Dataset entries:
-- ==== Sys2Proof/Decode.lean ====
section
/-!
DEFINITION. The decoder: a total function from an instruction word, with its literal, to an instruction or a named
refusal (R51 to R67), the same over bytes, and the encoder written from the same tables. Checks of field values that
leave the structure of the word intact are `Instr.wf`.
-/

namespace Sys2Proof

/-- Why a word is no instruction: each is cause 0x01, but for the last two, which name missing input. -/
inductive DecodeErr where
  /-- Major 0x3F stands only in headers (R59). -/
  | header
  /-- An unassigned major (R59). -/
  | major
  /-- An unassigned funct (R61 to R66). -/
  | funct
  /-- A nonzero unused field, or a sub-field value outside its list (R52, R67). -/
  | field
  /-- L = 1 where R54 forbids it. -/
  | literal
  /-- L = 1 and no literal word follows. -/
  | literalMissing
  /-- Fewer than four bytes. -/
  | short
  deriving DecidableEq, Repr

/-- Bits `[lo + len - 1 : lo]` of a word. -/
def fld (w lo len : Nat) : Nat := w / 2 ^ lo % 2 ^ len

/-- A six-bit field. -/
def xf (w lo : Nat) : BitVec 6 := BitVec.ofNat 6 (fld w lo 6)
/-- A five-bit field. -/
def vf (w lo : Nat) : BitVec 5 := BitVec.ofNat 5 (fld w lo 5)
/-- A four-bit field. -/
def qf (w lo : Nat) : BitVec 4 := BitVec.ofNat 4 (fld w lo 4)
/-- A three-bit field. -/
def mf (w lo : Nat) : BitVec 3 := BitVec.ofNat 3 (fld w lo 3)
/-- A two-bit field. -/
def df (w lo : Nat) : BitVec 2 := BitVec.ofNat 2 (fld w lo 2)
/-- An eight-bit field. -/
def bf (w lo : Nat) : BitVec 8 := BitVec.ofNat 8 (fld w lo 8)

/-- Whether an instruction word is followed by a literal: L = 1 in a format that has an L bit (R44). -/
def wantsLiteral (w : Nat) : Bool :=
  let m := fld w 25 7
  decide (fld w 24 1 = 1) &&
    (decide (m < 4) || (decide (0x20 ≤ m) && decide (m ≤ 0x2B)) || (decide (0x30 ≤ m) && decide (m ≤ 0x3D)) ||
      (decide (0x40 ≤ m) && decide (m ≤ 0x58)) || (decide (0x60 ≤ m) && decide (m ≤ 0x73)))

/-- Accept an instruction when every field it does not use is 0. -/
def zeros (ok : Bool) (i : Instr) : Except DecodeErr Instr := if ok then .ok i else .error .field

/-- A form that takes no literal (R54). -/
def noLit (l : Lit) (k : Except DecodeErr Instr) : Except DecodeErr Instr :=
  match l with
  | none => k
  | some _ => .error .literal

/-- One of four, by a two-bit field. -/
def four (n : Nat) (i0 i1 i2 i3 : Instr) : Instr :=
  match n with
  | 0 => i0
  | 1 => i1
  | 2 => i2
  | _ => i3

/-- Operand b of the SR format (R54). -/
def withB (w : Nat) (l : Lit) (k : SrcB → Except DecodeErr Instr) : Except DecodeErr Instr :=
  match l with
  | none => k (.reg (xf w 6))
  | some v => if fld w 6 6 = 0 then k (.lit v) else .error .field

/-- The offset of the LS and VM formats (R53, R54). -/
def withOff (w : Nat) (l : Lit) (k : Off → Except DecodeErr Instr) : Except DecodeErr Instr :=
  match l with
  | none => k (.short (xf w 4))
  | some v => if fld w 4 6 = 0 then k (.lit v) else .error .field

/-- Operand b of the VR format (R55). -/
def withVecB (w : Nat) (l : Lit) (k : VecB → Except DecodeErr Instr) : Except DecodeErr Instr :=
  match l with
  | some v => if fld w 4 2 = 3 then (if fld w 6 8 = 0 then k (.lit v) else .error .field) else .error .literal
  | none =>
    match fld w 4 2 with
    | 0 => k (.vec (vf w 6) (mf w 11))
    | 1 => k (.const (bf w 6))
    | 2 => if fld w 12 2 = 0 then k (.scalar (xf w 6)) else .error .field
    | _ => k (.imm (bf w 6))

/-- Major 0x00 (R61, R148). -/
def decodeAlu (w : Nat) (l : Lit) : Except DecodeErr Instr :=
  let d := xf w 18
  let a := xf w 12
  match fld w 0 6 with
  | 0x00 => withB w l fun b => .ok (.add d a b)
  | 0x01 => withB w l fun b => .ok (.sub d a b)
  | 0x02 => withB w l fun b => .ok (.mul d a b)
  | 0x03 => withB w l fun b => .ok (.mulh d a b)
  | 0x04 => withB w l fun b => .ok (.mulhn d a b)
  | 0x05 => withB w l fun b => .ok (.div d a b)
  | 0x06 => withB w l fun b => .ok (.divn d a b)
  | 0x07 => withB w l fun b => .ok (.rem d a b)
  | 0x08 => withB w l fun b => .ok (.remn d a b)
  | 0x09 => withB w l fun b => .ok (.and d a b)
  | 0x0a => withB w l fun b => .ok (.or d a b)
  | 0x0b => withB w l fun b => .ok (.xor d a b)
  | 0x0c => withB w l fun b => .ok (.andn d a b)
  | 0x0d => withB w l fun b => .ok (.shl d a b)
  | 0x0e => withB w l fun b => .ok (.shr d a b)
  | 0x0f => withB w l fun b => .ok (.sar d a b)
  | 0x10 => withB w l fun b => .ok (.rol d a b)
  | 0x11 => withB w l fun b => .ok (.min d a b)
  | 0x12 => withB w l fun b => .ok (.max d a b)
  | 0x13 => withB w l fun b => .ok (.minn d a b)
  | 0x14 => withB w l fun b => .ok (.maxn d a b)
  | 0x15 => noLit l (zeros (fld w 6 6 = 0) (.clz d a))
  | 0x16 => noLit l (zeros (fld w 6 6 = 0) (.ctz d a))
  | 0x17 => noLit l (zeros (fld w 6 6 = 0) (.popc d a))
  | 0x18 => noLit l (zeros (fld w 6 6 = 0) (.sext8 d a))
  | 0x19 => noLit l (zeros (fld w 6 6 = 0) (.sext16 d a))
  | 0x1a => noLit l (zeros (fld w 6 6 = 0) (.sext32 d a))
  | 0x1b => withB w l fun b => .ok (.cmpEq d a b)
  | 0x1c => withB w l fun b => .ok (.cmpNe d a b)
  | 0x1d => withB w l fun b => .ok (.cmpLt d a b)
  | 0x1e => withB w l fun b => .ok (.cmpLtn d a b)
  | 0x1f => withB w l fun b => .ok (.cmpLe d a b)
  | 0x20 => withB w l fun b => .ok (.cmpLen d a b)
  | 0x21 => withB w l fun b => .ok (.sel d a b)
  | 0x22 => withB w l fun b => zeros (fld w 12 6 = 0) (.mov d b)
  | _ => .error .funct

> DESCRIPTION OF THE TASK:
Taking the entries above, write out exactly the lines starting with the line containing "forbids it. -/" and going on through the line containing "four-bit field. -/", both included, and nothing else.

> RESULT:
  /-- L = 1 where R54 forbids it. -/
  | literal
  /-- L = 1 and no literal word follows. -/
  | literalMissing
  /-- Fewer than four bytes. -/
  | short
  deriving DecidableEq, Repr

/-- Bits `[lo + len - 1 : lo]` of a word. -/
def fld (w lo len : Nat) : Nat := w / 2 ^ lo % 2 ^ len

/-- A six-bit field. -/
def xf (w lo : Nat) : BitVec 6 := BitVec.ofNat 6 (fld w lo 6)
/-- A five-bit field. -/
def vf (w lo : Nat) : BitVec 5 := BitVec.ofNat 5 (fld w lo 5)
/-- A four-bit field. -/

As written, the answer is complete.